### Your task
Take each line of the entries below that contains "laneOp" and copy it.
[Opening Information supplied section]
-- ==== Sys2Proof/Machine/Integer.lean ====
section
/-!
DEFINITION. Integer arithmetic, logic, shifts, bit fields, comparisons and immediates (R181 to R196). Each result is one function of
words; each instruction is one line over a shared operand form.
-/
namespace Sys2Proof.Machine

/-! ## Results -/

/-- Bits [63:32] of the signed product (R181). -/
def mulHighS (a b : Word) : Word := BitVec.ofInt 32 (a.toInt * b.toInt / 4294967296)
/-- Bits [63:32] of the unsigned product (R181). -/
def mulHighZ (a b : Word) : Word := BitVec.ofNat 32 (a.toNat * b.toNat / 4294967296)
def absWord (a : Word) : Word := if 0 ≤ a.toInt then a else 0 - a
def minS (a b : Word) : Word := if a.toInt ≤ b.toInt then a else b
def maxS (a b : Word) : Word := if a.toInt ≤ b.toInt then b else a
def minZ (a b : Word) : Word := if a.toNat ≤ b.toNat then a else b
def maxZ (a b : Word) : Word := if a.toNat ≤ b.toNat then b else a

/-- Division truncates toward zero; a zero divisor gives all ones; the one quotient out of range wraps (R183). -/
def divS (a b : Word) : Word := if b = 0 then 0xFFFFFFFF#32 else BitVec.ofInt 32 (a.toInt.tdiv b.toInt)
def divZ (a b : Word) : Word := if b = 0 then 0xFFFFFFFF#32 else BitVec.ofNat 32 (a.toNat / b.toNat)
/-- A remainder has the sign of the dividend; a zero divisor gives the dividend (R183). -/
def remS (a b : Word) : Word := if b = 0 then a else BitVec.ofInt 32 (a.toInt.tmod b.toInt)
def remZ (a b : Word) : Word := if b = 0 then a else BitVec.ofNat 32 (a.toNat % b.toNat)

/-- The numbers of the bits that are 1, in rising order. -/
def onesOf (a : Word) : List Nat := (upto 0 32).filter fun i => a.getLsbD i
def popCount (a : Word) : Word := BitVec.ofNat 32 (onesOf a).length
def leadingZeros (a : Word) : Word :=
  match (onesOf a).getLast? with
  | some i => BitVec.ofNat 32 (31 - i)
  | none => 32
def firstSet (a : Word) : Word :=
  match (onesOf a).head? with
  | some i => BitVec.ofNat 32 i
  | none => 32
def bitReverse (a : Word) : Word := maskOf ((onesOf a).map fun i => 31 - i)

/-- Shifts by a whole word read as Z32 (R186). -/
def shiftLeft (a : Word) (n : Nat) : Word := if n ≤ 31 then a <<< n else 0
def shiftRight (a : Word) (n : Nat) : Word := if n ≤ 31 then a >>> n else 0
def shiftArith (a : Word) (n : Nat) : Word := a.sshiftRight (min n 31)
def rotate (a : Word) (n : Nat) : Word := a.rotateLeft (n % 32)

/-- Position and clamped width of a bit field; none when it is empty (R188). -/
def fieldOf (b : Word) : Option (Nat × Nat) :=
  let pos := b.toNat % 256
  let wid := min (b.toNat / 256 % 256) 32
  if 32 ≤ pos ∨ wid = 0 then none else some (pos, min wid (32 - pos))
def fieldZ (a b : Word) : Word :=
  match fieldOf b with
  | some (pos, wid) => BitVec.ofNat 32 (a.toNat / 2 ^ pos % 2 ^ wid)
  | none => 0
def fieldS (a b : Word) : Word :=
  match fieldOf b with
  | some (pos, wid) => signWord wid (a.toNat / 2 ^ pos % 2 ^ wid)
  | none => 0
/-- R189. -/
def fieldInsert (a b d : Word) : Word :=
  match fieldOf b with
  | some (pos, wid) =>
    let mask := BitVec.ofNat 32 ((2 ^ wid - 1) * 2 ^ pos)
    (d &&& ~~~mask) ||| (BitVec.ofNat 32 (a.toNat * 2 ^ pos) &&& mask)
  | none => d

/-- A pair operation on three even registers (R182). -/
def pairOp (u : Bool) (d a b : Nat) (f : DWord → DWord → DWord) (s : State) : Out :=
  laneOp u [(d, 2)] [(a, 2), (b, 2)] (fun _ w l => pairOf d (f (w.pair a l) (w.pair b l))) s

/-! ## Major 0x01 (R181, R182) -/

def execAdd (u : Bool) (d a b : Nat) (s : State) : Out := binary u d a b (· + ·) s
def execSub (u : Bool) (d a b : Nat) (s : State) : Out := binary u d a b (· - ·) s
def execMul (u : Bool) (d a b : Nat) (s : State) : Out := binary u d a b (· * ·) s
def execMulhs (u : Bool) (d a b : Nat) (s : State) : Out := binary u d a b mulHighS s
def execMulhz (u : Bool) (d a b : Nat) (s : State) : Out := binary u d a b mulHighZ s
def execMad (u : Bool) (d a b : Nat) (s : State) : Out := ternary u d a b (fun x y z => x * y + z) s
def execAddc (u : Bool) (d a b : Nat) (s : State) : Out := pairOp u d a b (· + ·) s
def execSubb (u : Bool) (d a b : Nat) (s : State) : Out := pairOp u d a b (· - ·) s
def execAbs (u : Bool) (d a : Nat) (s : State) : Out := unary u d a absWord s
def execNeg (u : Bool) (d a : Nat) (s : State) : Out := unary u d a (fun x => 0 - x) s
def execMins (u : Bool) (d a b : Nat) (s : State) : Out := binary u d a b minS s
def execMaxs (u : Bool) (d a b : Nat) (s : State) : Out := binary u d a b maxS s
def execMinz (u : Bool) (d a b : Nat) (s : State) : Out := binary u d a b minZ s
def execMaxz (u : Bool) (d a b : Nat) (s : State) : Out := binary u d a b maxZ s

/-! ## Major 0x02 (R183, R191) -/

def execDivs (u : Bool) (d a b : Nat) (s : State) : Out := binary u d a b divS s
def execDivz (u : Bool) (d a b : Nat) (s : State) : Out := binary u d a b divZ s
def execRems (u : Bool) (d a b : Nat) (s : State) : Out := binary u d a b remS s
def execRemz (u : Bool) (d a b : Nat) (s : State) : Out := binary u d a b remZ s
/-- `f` is FN, 6 + c; `i` the immediate's seven bits (R191). -/
def execCmpi (u : Bool) (f d a i : Nat) (s : State) : Out :=
  unary u d a (fun x => truth (condition (f - 6) x (signWord 7 i))) s
/-- `c` is WFN, 6 + c; `i` the literal (R191). -/
def execCmpiWide (u : Bool) (c d a i : Nat) (s : State) : Out :=
  unary u d a (fun x => truth (condition (c - 6) x (BitVec.ofNat 32 i))) s

/-! ## Major 0x03 (R184, R185) -/

def execAnd (u : Bool) (d a b : Nat) (s : State) : Out := binary u d a b (· &&& ·) s
def execOr (u : Bool) (d a b : Nat) (s : State) : Out := binary u d a b (· ||| ·) s
def execXor (u : Bool) (d a b : Nat) (s : State) : Out := binary u d a b (· ^^^ ·) s
def execAndn (u : Bool) (d a b : Nat) (s : State) : Out := binary u d a b (fun x y => x &&& ~~~y) s
def execNot (u : Bool) (d a : Nat) (s : State) : Out := unary u d a (fun x => ~~~x) s
def execPopc (u : Bool) (d a : Nat) (s : State) : Out := unary u d a popCount s
def execClz (u : Bool) (d a : Nat) (s : State) : Out := unary u d a leadingZeros s
def execFfs (u : Bool) (d a : Nat) (s : State) : Out := unary u d a firstSet s
def execBrev (u : Bool) (d a : Nat) (s : State) : Out := unary u d a bitReverse s
def execMov (u : Bool) (d a : Nat) (s : State) : Out := unary u d a (fun x => x) s
def execSel (u : Bool) (d a b : Nat) (s : State) : Out :=
  ternary u d a b (fun x y z => if nonzero z then x else y) s

/-! ## Major 0x04 (R186 to R189) -/

def execShl (u : Bool) (d a b : Nat) (s : State) : Out := binary u d a b (fun x y => shiftLeft x y.toNat) s
def execShr (u : Bool) (d a b : Nat) (s : State) : Out := binary u d a b (fun x y => shiftRight x y.toNat) s
def execSar (u : Bool) (d a b : Nat) (s : State) : Out := binary u d a b (fun x y => shiftArith x y.toNat) s
def execRot (u : Bool) (d a b : Nat) (s : State) : Out := binary u d a b (fun x y => rotate x y.toNat) s
def execBfes (u : Bool) (d a b : Nat) (s : State) : Out := binary u d a b fieldS s
def execBfez (u : Bool) (d a b : Nat) (s : State) : Out := binary u d a b fieldZ s
def execBfi (u : Bool) (d a b : Nat) (s : State) : Out := ternary u d a b fieldInsert s

/-- A shift by an immediate, 0 to 31 (R187). -/
def shiftImm (u : Bool) (d a n : Nat) (f : Word → Nat → Word) (s : State) : Out :=
  if 31 < n then reject causeOperand s else unary u d a (fun x => f x n) s
def execShli (u : Bool) (d a n : Nat) (s : State) : Out := shiftImm u d a n shiftLeft s
def execShri (u : Bool) (d a n : Nat) (s : State) : Out := shiftImm u d a n shiftRight s
def execSari (u : Bool) (d a n : Nat) (s : State) : Out := shiftImm u d a n shiftArith s
def execRoti (u : Bool) (d a n : Nat) (s : State) : Out := shiftImm u d a n rotate s

/-! ## Major 0x05 (R190) -/

def execCmp (u : Bool) (c d a b : Nat) (s : State) : Out :=
  binary u d a b (fun x y => truth (condition c x y)) s

/-! ## Immediates and addresses (R193 to R196) -/

def execAddi (u : Bool) (d a i : Nat) (s : State) : Out := unary u d a (fun x => x + signWord 11 i) s
def execAddiWide (u : Bool) (d a i : Nat) (s : State) : Out := unary u d a (fun x => x + BitVec.ofNat 32 i) s
def execAndi (u : Bool) (d a i : Nat) (s : State) : Out := unary u d a (fun x => x &&& BitVec.ofNat 32 i) s
def execAndiWide (u : Bool) (d a i : Nat) (s : State) : Out := unary u d a (fun x => x &&& BitVec.ofNat 32 i) s
def execOri (u : Bool) (d a i : Nat) (s : State) : Out := unary u d a (fun x => x ||| BitVec.ofNat 32 i) s
def execOriWide (u : Bool) (d a i : Nat) (s : State) : Out := unary u d a (fun x => x ||| BitVec.ofNat 32 i) s
def execXori (u : Bool) (d a i : Nat) (s : State) : Out := unary u d a (fun x => x ^^^ BitVec.ofNat 32 i) s
def execXoriWide (u : Bool) (d a i : Nat) (s : State) : Out := unary u d a (fun x => x ^^^ BitVec.ofNat 32 i) s
def execMovi (u : Bool) (d i : Nat) (s : State) : Out := constant u d (signWord 18 i) s
def execMoviWide (u : Bool) (d i : Nat) (s : State) : Out := constant u d (BitVec.ofNat 32 i) s
def execMovhi (u : Bool) (d i : Nat) (s : State) : Out := constant u d (BitVec.ofNat 32 (i * 2 ^ 14)) s
def execMovhiWide (u : Bool) (d i : Nat) (s : State) : Out := constant u d (BitVec.ofNat 32 i) s

/-- The address of the word plus a signed byte offset, into a pair (R196). -/
def addressOf (u : Bool) (d : Nat) (off : Int) (s : State) : Out :=
  laneOp u [(d, 2)] [] (fun c w _ => pairOf d ((w.pcOf c).setWidth 64 + BitVec.ofInt 64 off)) s
def execLea (u : Bool) (d i : Nat) (s : State) : Out := addressOf u d (4 * signed 18 i) s
def execLeaWide (u : Bool) (d i : Nat) (s : State) : Out := addressOf u d (signedLit i) s

end Sys2Proof.Machine
end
[Closing Information supplied section]
### Solution
  laneOp u [(d, 2)] [(a, 2), (b, 2)] (fun _ w l => pairOf d (f (w.pair a l) (w.pair b l))) s
  laneOp u [(d, 2)] [] (fun c w _ => pairOf d ((w.pcOf c).setWidth 64 + BitVec.ofInt 64 off)) s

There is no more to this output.